> _Record set_:
/-- A command of the package: one constructor per row of opcode_table.json, in the table's order. Log 110: DESIGN CHOICE. -/
inductive Instr where
  /-- HELLO (R352). -/
  | hello (h : Hdr) (p : HelloP)
  /-- SESSION_OPEN (R353). -/
  | sessionOpen (h : Hdr) (phase : Nat) (spdm : SpdmStep) (qps : List QpEntry)
  /-- SESSION_CLOSE (R354). -/
  | sessionClose (h : Hdr)
  /-- KEEPALIVE (R363). -/
  | keepalive (h : Hdr)
  /-- CAPS_QUERY (R363). -/
  | capsQuery (h : Hdr)
  /-- MODEL_DECLARE (R243). -/
  | modelDeclare (h : Hdr) (w : WinRef) (shardTimeout : Nat) (sigOk : Bool)
  /-- MODEL_WITHDRAW (R244). -/
  | modelWithdraw (h : Hdr) (modelId : Nat)
  /-- SHARD_PUSH (R245). -/
  | shardPush (h : Hdr) (modelId : Nat) (shard : Nat) (window : Nat) (offset : Nat)
  /-- SHARD_STATUS (R249). -/
  | shardStatus (h : Hdr) (modelId : Nat) (first : Nat) (count : Nat)
  /-- MODEL_ACTIVATE (R251). -/
  | modelActivate (h : Hdr) (modelId : Nat) (kCand : Nat) (kvPagesets : Nat)
  /-- EPOCH_PUBLISH (R260). -/
  | epochPublish (h : Hdr) (modelId : Nat) (epoch : Nat) (table : Nat)
  /-- EPOCH_RETIRE (R262). -/
  | epochRetire (h : Hdr) (modelId : Nat) (epoch : Nat)
  /-- ADAPTER_LOAD (R263). -/
  | adapterLoad (h : Hdr) (modelId : Nat) (slot : Nat) (w : WinRef) (shardTimeout : Nat) (sigOk : Bool)
  /-- ADAPTER_REPLACE (R264). -/
  | adapterReplace (h : Hdr) (modelId : Nat) (slot : Nat)
  /-- ADAPTER_UNLOAD (R265). -/
  | adapterUnload (h : Hdr) (modelId : Nat) (slot : Nat)
  /-- VARIANT_DEFINE (R207). -/
  | variantDefine (h : Hdr) (p : VariantP)
  /-- REQ_SUBMIT (R210). -/
  | reqSubmit (h : Hdr) (p : SubmitP)
  /-- REQ_CANCEL (R218). -/
  | reqCancel (h : Hdr) (request : Nat)
  /-- REQ_PAUSE (R227). -/
  | reqPause (h : Hdr) (request : Nat)
  /-- REQ_RESUME (R229). -/
  | reqResume (h : Hdr) (request : Nat)
  /-- REQ_QUERY (R212). -/
  | reqQuery (h : Hdr) (request : Nat)
  /-- PROG_LOAD (R132). -/
  | progLoad (h : Hdr) (w : WinRef)
  /-- PROG_UNLOAD (R133). -/
  | progUnload (h : Hdr) (program : Nat)
  /-- LAUNCH (R144). -/
  | launch (h : Hdr) (p : LaunchP)
  /-- QUEUE_CREATE (R384). -/
  | queueCreate (h : Hdr) (ctx : Nat) (cls : Nat) (priority : Nat)
  /-- QUEUE_DESTROY (R386). -/
  | queueDestroy (h : Hdr) (ctx : Nat) (queue : Nat)
  /-- CTX_CREATE (R382). -/
  | ctxCreate (h : Hdr) (p : CtxP)
  /-- CTX_DESTROY (R397). -/
  | ctxDestroy (h : Hdr) (ctx : Nat)
  /-- PREEMPT (R390). -/
  | preempt (h : Hdr) (ctx : Nat) (queue : Nat) (beat : Nat)
  /-- PREEMPT_RESUME (R391). -/
  | preemptResume (h : Hdr) (ctx : Nat) (queue : Nat) (beat : Nat)
  /-- POOL_CREATE (R277). -/
  | poolCreate (h : Hdr) (ctx : Nat) (tier : Nat) (reserve : Nat) (limit : Nat)
  /-- ALLOC (R278). -/
  | alloc (h : Hdr) (p : AllocP)
  /-- FREE (R280). -/
  | free (h : Hdr) (handle : Nat)
  /-- COPY (R284). -/
  | copy (h : Hdr) (p : CopyP)
  /-- TIER_MOVE (R284). -/
  | tierMove (h : Hdr) (handle : Nat) (tier : Nat)
  /-- TOPO_QUERY (R368). -/
  | topoQuery (h : Hdr)
  /-- PLAN_LOAD (R300). -/
  | planLoad (h : Hdr) (w : WinRef) (sigOk : Bool)
  /-- LINK_CTL_QUERY (R305). -/
  | linkCtlQuery (h : Hdr) (port : Nat)
  /-- LINK_CTL_DISABLE (R305). -/
  | linkCtlDisable (h : Hdr) (port : Nat)
  /-- LINK_CTL_ENABLE (R305). -/
  | linkCtlEnable (h : Hdr) (port : Nat)
  /-- LINK_CTL_RETRAIN (R305). -/
  | linkCtlRetrain (h : Hdr) (port : Nat) (beat : Nat)
  /-- BARRIER (R310). -/
  | barrier (h : Hdr) (id : Nat) (timeout : Nat) (members : Nat)
  /-- SNAPSHOT_AT (R313). -/
  | snapshotAt (h : Hdr) (beat : Nat) (ctx : Nat) (pairs : List (Nat × Nat))
  /-- BEAT_SET (R470). -/
  | beatSet (h : Hdr) (second : Nat)
  /-- CAP_SET (R417). -/
  | capSet (h : Hdr) (watts : Nat) (beat : Nat)
  /-- CAP_QUERY (R369). -/
  | capQuery (h : Hdr)
  /-- ENERGY_READ (R422). -/
  | energyRead (h : Hdr) (kind : Nat) (first : Nat) (count : Nat)
  /-- HEALTH_QUERY (R440). -/
  | healthQuery (h : Hdr)
  /-- RIME_FREEZE (R448). -/
  | rimeFreeze (h : Hdr)
  /-- RIME_READ (R449). -/
  | rimeRead (h : Hdr) (area : Nat) (first : Nat) (maxBytes : Nat)
  /-- RIME_THAW (R448). -/
  | rimeThaw (h : Hdr)
  /-- RIME_CLEAR (R450). -/
  | rimeClear (h : Hdr)
  /-- REG_READ (R371). -/
  | regRead (h : Hdr) (offset : Nat) (count : Nat)
  /-- REG_WRITE (R483). -/
  | regWrite (h : Hdr) (offset : Nat) (value : Word) (mask : Word)
  /-- SORUS_OPEN (R374). -/
  | sorusOpen (h : Hdr) (sorus : Nat) (members : Nat)
  /-- SORUS_COMMIT (R377). -/
  | sorusCommit (h : Hdr) (sorus : Nat) (mode : Nat) (beat : Nat)
  /-- SORUS_ABORT (R376). -/
  | sorusAbort (h : Hdr) (sorus : Nat)
  /-- SORUS_PREPARE (R378). -/
  | sorusPrepare (src : PrepSource) (sorus : Nat) (coord : Nat) (commitBeat : Nat)
  /-- FW_STAGE (R473). -/
  | fwStage (h : Hdr) (w : WinRef) (sigOk : Bool)
  /-- FW_ACTIVATE (R474). -/
  | fwActivate (h : Hdr) (beat : Nat)
  /-- ATTEST (R464). -/
  | attest (h : Hdr) (message : List Byte)
  /-- CERT_READ (R463). -/
  | certRead (h : Hdr) (slot : Nat) (offset : Nat) (length : Nat)
  /-- RESET_STATIONS (R314). -/
  | resetStations (h : Hdr) (ctxs : List Nat)
  /-- RESET_WARM (R466). -/
  | resetWarm (h : Hdr)
  /-- FRAME_RECEIVE (R355). -/
  | frameReceive (f : Frame)
  /-- RETRANSMIT (R357). -/
  | retransmit (session : Nat) (seq : Nat)
  /-- SESSION_IDLE_TIMEOUT (R354). -/
  | sessionIdleTimeout (session : Nat)
  /-- SESSION_ACK_TIMEOUT (R354). -/
  | sessionAckTimeout (session : Nat)
  /-- KEY_UPDATE (R350). -/
  | keyUpdate (session : Nat)
  /-- SESSION_KEY_EXPIRY (R350). -/
  | sessionKeyExpiry (session : Nat)
  /-- PRINCIPAL_LOSS (R354). -/
  | principalLoss (principal : Nat)
  /-- REQUEST_FORGET (R212). -/
  | requestForget (request : Nat)
  /-- ACCT_SLOT_RELEASE (R516). -/
  | acctSlotRelease (slot : Nat)
  /-- RDMA_WRITE (R344). -/
  | rdmaWrite (p : RdmaP)
  /-- ETH_LINK_LOSS (R340). -/
  | ethLinkLoss (port : Nat)
  /-- PTP_SYNC (R469). -/
  | ptpSync (timeUs : Nat) (offsetNs : Int)
  /-- PTP_TIMEOUT (R469). -/
  | ptpTimeout
  /-- BEAT_TICK (R37). -/
  | beatTick (inp : BeatInput)
  /-- THERMAL_STEP (R415). -/
  | thermalStep
  /-- STEP_COMMIT (R147). -/
  | stepCommit (cmd : Nat) (outs : List StepOut)
  /-- SORUS_COMMIT_APPLY (R381). -/
  | sorusCommitApply (sorus : Nat)
  /-- SNAPSHOT_CAPTURE (R313). -/
  | snapshotCapture (snap : Nat)
  /-- PREEMPT_GRANT (R390). -/
  | preemptGrant (ctx : Nat) (queue : Nat)
  /-- RETRAIN_WINDOW (R37). -/
  | retrainWindow
  /-- COMMAND_START (R389). -/
  | commandStart
  /-- DESCRIPTOR_ISSUE (R145). -/
  | descriptorIssue (at_ : Place)
  /-- DESCRIPTOR_COMPLETE (R135). -/
  | descriptorComplete (at_ : Place)
  /-- COMMAND_RETIRE (R146). -/
  | commandRetire (cmd : Nat)
  /-- COMMAND_RESTART (R149). -/
  | commandRestart (cmd : Nat)
  /-- WATCHDOG_EXPIRY (R143). -/
  | watchdogExpiry (cmd : Nat)
  /-- CONTEXT_FAULT (R394). -/
  | contextFault (cmd : Nat) (cause : Nat) (at_ : Place)
  /-- STREAM_CREDIT_RETURN (R141). -/
  | streamCreditReturn (cmd : Nat) (stream : Nat)
  /-- S_SYNC (R137). -/
  | sSync (at_ : Place)
  /-- S_BEAT (R138). -/
  | sBeat (at_ : Place) (absolute : Bool) (beat : Nat)
  /-- HINT (R151). -/
  | hint (at_ : Place) (f : HintF)
  /-- S_FETCH (R139). -/
  | sFetch (at_ : Place) (f : XferF)
  /-- S_STORE (R139). -/
  | sStore (at_ : Place) (f : XferF)
  /-- F_LOAD (R88). -/
  | fLoad (at_ : Place) (f : FLoadF)
  /-- STATIONARY_SWAP (R72). -/
  | stationarySwap (at_ : Place)
  /-- F_MMA (R89). -/
  | fMma (at_ : Place) (f : FMmaF) (residueFails : Bool)
  /-- F_DRAIN (R79). -/
  | fDrain (at_ : Place) (f : FDrainF)
  /-- F_HAD (R81). -/
  | fHad (at_ : Place) (f : FHadF)
  /-- V_EWISE (R103). -/
  | vEwise (at_ : Place) (f : EwiseF)
  /-- V_SOFTMAX (R104). -/
  | vSoftmax (at_ : Place) (f : SoftmaxF)
  /-- V_NORM (R106). -/
  | vNorm (at_ : Place) (f : NormF)
  /-- V_ROPE (R107). -/
  | vRope (at_ : Place) (f : RopeF)
  /-- V_CONVERT (R109). -/
  | vConvert (at_ : Place) (f : ConvertF)
  /-- V_COMBINE (R110). -/
  | vCombine (at_ : Place) (f : CombineF)
  /-- V_OPT (R112). -/
  | vOpt (at_ : Place) (f : OptF)
  /-- V_SAMPLE (R115). -/
  | vSample (at_ : Place) (f : SampleF)
  /-- G_TOPK (R118). -/
  | gTopk (at_ : Place) (f : TopkF)
  /-- G_COUNT (R119). -/
  | gCount (at_ : Place) (f : CountF)
  /-- G_SCAN (R120). -/
  | gScan (at_ : Place) (f : ScanF)
  /-- G_SORT (R121). -/
  | gSort (at_ : Place) (f : SortF)
  /-- G_SCATTER (R123). -/
  | gScatter (at_ : Place) (f : MoveF)
  /-- G_GATHER (R123). -/
  | gGather (at_ : Place) (f : MoveF)
  /-- T_MOVE (R283). -/
  | tMove (at_ : Place) (f : TMoveF)
  /-- T_FILL (R283). -/
  | tFill (at_ : Place) (f : TMoveF)
  /-- Z_COPY (R332). -/
  | zCopy (at_ : Place) (f : ZCopyF)
  /-- Z_WAIT (R332). -/
  | zWait (at_ : Place) (f : ZWaitF)
  /-- Z_ATOMIC (R324). -/
  | zAtomic (at_ : Place) (f : ZAtomicF)
  /-- Z_INVAL (R328). -/
  | zInval (at_ : Place) (f : ZInvalF)
  /-- Z_REDUCE (R333). -/
  | zReduce (at_ : Place) (f : ZReduceF) (arrivals : List Contribution)
  /-- Z_XCHG (R335). -/
  | zXchg (at_ : Place) (f : ZXchgF)
  /-- Z_TXN (R336). -/
  | zTxn (at_ : Place) (f : ZTxnF)
  /-- FABRIC_REQUEST (R319). -/
  | fabricRequest (r : FabReq)
  /-- FABRIC_RESPONSE (R326). -/
  | fabricResponse (r : FabResp)
  /-- REQUEST_AGED (R319). -/
  | requestAged (access : Nat)
  /-- FABRIC_ACCESS_TIMEOUT (R318). -/
  | fabricAccessTimeout (access : Nat)
  /-- FABRIC_SORUS_COMMIT (R337). -/
  | fabricSorusCommit
  /-- COUNT_RECORD (R197). -/
  | countRecord (r : CountRec)
  /-- EXCHANGE_ROW (R201). -/
  | exchangeRow (r : XRow)
  /-- BARRIER_ARRIVAL (R310). -/
  | barrierArrival (id : Nat) (members : List Nat) (a : ArrivalP)
  /-- BARRIER_RELEASE (R310). -/
  | barrierRelease (id : Nat) (beat : Nat) (members : List Nat) (limited : Bool)
  /-- BARRIER_COMPLETE (R310). -/
  | barrierComplete (id : Nat)
  /-- GLOBAL_OP_TIMEOUT (R311). -/
  | globalOpTimeout (id : Nat)
  /-- SORUS_PREPARED (R378). -/
  | sorusPrepared (sorus : Nat) (pkg : Nat) (status : Nat) (index : Nat)
  /-- SORUS_PREPARE_DEADLINE (R378). -/
  | sorusPrepareDeadline (sorus : Nat)
  /-- SORUS_DECISION (R378). -/
  | sorusDecision (sorus : Nat) (commit : Bool)
  /-- SORUS_IN_DOUBT_TIMEOUT (R379). -/
  | sorusInDoubtTimeout (sorus : Nat)
  /-- SORUS_TIMEOUT (R376). -/
  | sorusTimeout (sorus : Nat)
  /-- LINK_DETECT (R295). -/
  | linkDetect (port : Nat)
  /-- LINK_EQUALISE_DONE (R295). -/
  | linkEqualiseDone (port : Nat) (goodLanes : Nat)
  /-- LINK_STAGE_TIMEOUT (R295). -/
  | linkStageTimeout (port : Nat)
  /-- IDENT_RECORD (R298). -/
  | identRecord (port : Nat) (r : IdentRec)
  /-- IDENT_RESEND (R296). -/
  | identResend (port : Nat)
  /-- LINK_RETRY (R295). -/
  | linkRetry (port : Nat)
  /-- LINK_DOWN (R304). -/
  | linkDown (port : Nat)
  /-- LINK_STATE_RECORD (R304). -/
  | linkStateRecord (pkg : Nat) (port : Nat) (up : Bool)
  /-- LASER_FEED_LOSS (R512). -/
  | laserFeedLoss (port : Nat)
  /-- FAULT_FINDING (R426). -/
  | faultFinding (unit : HwUnit) (finding : Finding)
  /-- MEMORY_CORRECTABLE (R427). -/
  | memoryCorrectable (tier : Nat) (addr : Nat) (hard : Bool)
  /-- MEMORY_UNCORRECTABLE (R275). -/
  | memoryUncorrectable (tier : Nat) (addr : Nat) (cmds : List Nat)
  /-- BUCKET_LEAK (R426). -/
  | bucketLeak
  /-- TAKEOVER (R431). -/
  | takeover (unit : HwUnit) (micros : Nat)
  /-- UNIT_TEST_COMPLETE (R429). -/
  | unitTestComplete (unit : HwUnit) (passed : Bool)
  /-- NAME_RETURN (R430). -/
  | nameReturn (die : Nat) (letter : Nat) (num : Nat)
  /-- LOCKSTEP_MISMATCH (R434). -/
  | lockstepMismatch (pair : Nat)
  /-- STANDBY_RESUME (R434). -/
  | standbyResume
  /-- MIGRATION_COMPLETE (R271). -/
  | migrationComplete (tier : Nat) (channel : Nat)
  /-- BEAT_SHADOW_CHECK (R435). -/
  | beatShadowCheck (counts : List Nat)
  /-- SCRUB_PASS (R255). -/
  | scrubPass (findings : List ScrubFinding)
  /-- EPOCH_WITHDRAW (R256). -/
  | epochWithdraw (modelId : Nat) (epoch : Nat)
  /-- EPOCH_FREE (R262). -/
  | epochFree (modelId : Nat) (epoch : Nat)
  /-- DIGEST_COMPLETE (R260). -/
  | digestComplete (addr : Nat) (bytes : Nat)
  /-- SHARD_CONVERT (R245). -/
  | shardConvert
  /-- SHARD_TIMEOUT (R248). -/
  | shardTimeout (modelId : Nat) (shard : Nat)
  /-- SHARD_PEER_READ (R248). -/
  | shardPeerRead (modelId : Nat) (shard : Nat) (images : List Byte)
  /-- ADAPTER_VERSION_LIVE (R263). -/
  | adapterVersionLive (modelId : Nat) (slot : Nat)
  /-- REQ_EXPIRE (R215). -/
  | reqExpire (request : Nat)
  /-- PAUSE_TTL_EXPIRE (R228). -/
  | pauseTtlExpire (request : Nat)
  /-- PAUSED_HOLD_EXPIRE (R228). -/
  | pausedHoldExpire (request : Nat)
  /-- PAUSE_MOVE_RETRY (R227). -/
  | pauseMoveRetry (request : Nat)
  /-- RESUME_MOVE_COMPLETE (R229). -/
  | resumeMoveComplete (request : Nat)
  /-- EVICTION_WAIT_TIMEOUT (R279). -/
  | evictionWaitTimeout (demand : Nat)
  /-- TIER_MOVE_COPY (R284). -/
  | tierMoveCopy (handle : Nat)
  /-- TIER_MOVE_SWITCH (R284). -/
  | tierMoveSwitch (handle : Nat)
  /-- LIMCEL_TIER_MOVE (R253). -/
  | limcelTierMove (modelId : Nat) (tensor : Nat) (tier : Nat)
  /-- HINT_EXPIRE (R152). -/
  | hintExpire (index : Nat)
  /-- SLOWDOWN_WINDOW (R400). -/
  | slowdownWindow (solo : List (Nat × Nat))
  /-- TELEMETRY_SAMPLE (R407). -/
  | telemetrySample (samples : List RailSample)
  /-- RECONCILE_MS (R409). -/
  | reconcileMs (r : Reconcile)
  /-- REGULATOR_READY (R406). -/
  | regulatorReady (engine : Nat)
  /-- RAISE_TIMEOUT (R406). -/
  | raiseTimeout (engine : Nat)
  /-- POWER_TRIP_ALERT (R418). -/
  | powerTripAlert (rail : Nat) (current : Nat)
  /-- TRIP_HOLD_EXPIRE (R418). -/
  | tripHoldExpire
  /-- THERMAL_TRIP (R416). -/
  | thermalTrip (die : Nat) (sensor : Nat) (celsius : Nat)
  /-- RIME_MIRROR (R446). -/
  | rimeMirror (failed : Bool)
  /-- RIME_FREEZE_EXPIRE (R448). -/
  | rimeFreezeExpire
  /-- POWER_ON_RESET (R458). -/
  | powerOnReset
  /-- BOOT_STAGE_COMPLETE (R458). -/
  | bootStageComplete (inp : StageInput)
  /-- WARM_RESET_ASSERT (R466). -/
  | warmResetAssert
  /-- WARM_RESTART (R467). -/
  | warmRestart
  /-- REVERIFY_COMPLETE (R257). -/
  | reverifyComplete (modelId : Nat) (badRegions : List Nat)
  /-- POWER_FAIL (R500). -/
  | powerFail
  /-- BEAT_MARK_LOSS (R471). -/
  | beatMarkLoss
  /-- BEAT_MARK_RECOVER (R471). -/
  | beatMarkRecover
  /-- BEAT_CLK_LOSS (R472). -/
  | beatClkLoss
  /-- BEAT_CLK_RECOVER (R472). -/
  | beatClkRecover (edgeBeat : Nat)
  /-- FW_TAKEOVER (R475). -/
  | fwTakeover (pauseNs : Nat)
  /-- PAIR_RELOAD_COMPLETE (R476). -/
  | pairReloadComplete (pair : Nat)
  /-- MACSEC_KEY (R479). -/
  | macsecKey (port : Nat) (cak : List Byte) (ckn : List Byte)
  /-- SHUTDOWN (R468). -/
  | shutdown
  /-- INSTALL_CHUNK (R479). -/
  | installChunk (offset : Nat) (data : List Byte)
  /-- INSTALL_COMMIT (R461). -/
  | installCommit (total : Nat) (sigOk : Bool)
  /-- LOAD_MODE_WRITE (R70). -/
  | loadModeWrite (die : Nat) (num : Nat) (mode : Nat)
  /-- CAP_REGISTER_WRITE (R417). -/
  | capRegisterWrite (watts : Nat)
  /-- REGISTER_WRITE (R16). -/
  | registerWrite (offset : Nat) (value : Word)
  /-- LATCHED_READ (R482). -/
  | latchedRead (requester : Nat) (offset : Nat)
  /-- HLTH_STATE_READ (R438). -/
  | hlthStateRead (requester : Nat)
  /-- I3C_OFFSET_WRITE (R477). -/
  | i3cOffsetWrite (offset : Nat) (count : Nat)
  /-- POR_ASSERT (R501). -/
  | porAssert (heldUs : Nat)
  /-- ETH_LINK_UP (R339). -/
  | ethLinkUp (port : Nat)
  /-- NEIGHBOR_DISCOVERY_ARP (R339). -/
  | neighborDiscoveryArp (q : NdQuery)
  /-- JTAG_INSTRUCTION (R510). -/
  | jtagInstruction (op : JtagOp)
  /-- SERVING_STEP_LAUNCH (R180). -/
  | servingStepLaunch (p : StepLaunchP)
  /-- PAUSE_MOVE_COMPLETE (R227). -/
  | pauseMoveComplete (request : Nat)
  /-- SNAPSHOT_UNIT_COPY (R313). -/
  | snapshotUnitCopy (snap : Nat)
  /-- TRANSIT_PACKET (R307). -/
  | transitPacket (p : TransitP)
  /-- SORUS_DECISION_QUERY (R379). -/
  | sorusDecisionQuery (sorus : Nat) (pkg : Nat)
  deriving DecidableEq, Repr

> _Exercise directions_: Within the material above, transcribe exactly the lines that run from the line holding "RIME_FREEZE (R448). -/" through the line holding "SORUS_ABORT (R376). -/".

> _Solution for this task_:
  /-- RIME_FREEZE (R448). -/
  | rimeFreeze (h : Hdr)
  /-- RIME_READ (R449). -/
  | rimeRead (h : Hdr) (area : Nat) (first : Nat) (maxBytes : Nat)
  /-- RIME_THAW (R448). -/
  | rimeThaw (h : Hdr)
  /-- RIME_CLEAR (R450). -/
  | rimeClear (h : Hdr)
  /-- REG_READ (R371). -/
  | regRead (h : Hdr) (offset : Nat) (count : Nat)
  /-- REG_WRITE (R483). -/
  | regWrite (h : Hdr) (offset : Nat) (value : Word) (mask : Word)
  /-- SORUS_OPEN (R374). -/
  | sorusOpen (h : Hdr) (sorus : Nat) (members : Nat)
  /-- SORUS_COMMIT (R377). -/
  | sorusCommit (h : Hdr) (sorus : Nat) (mode : Nat) (beat : Nat)
  /-- SORUS_ABORT (R376). -/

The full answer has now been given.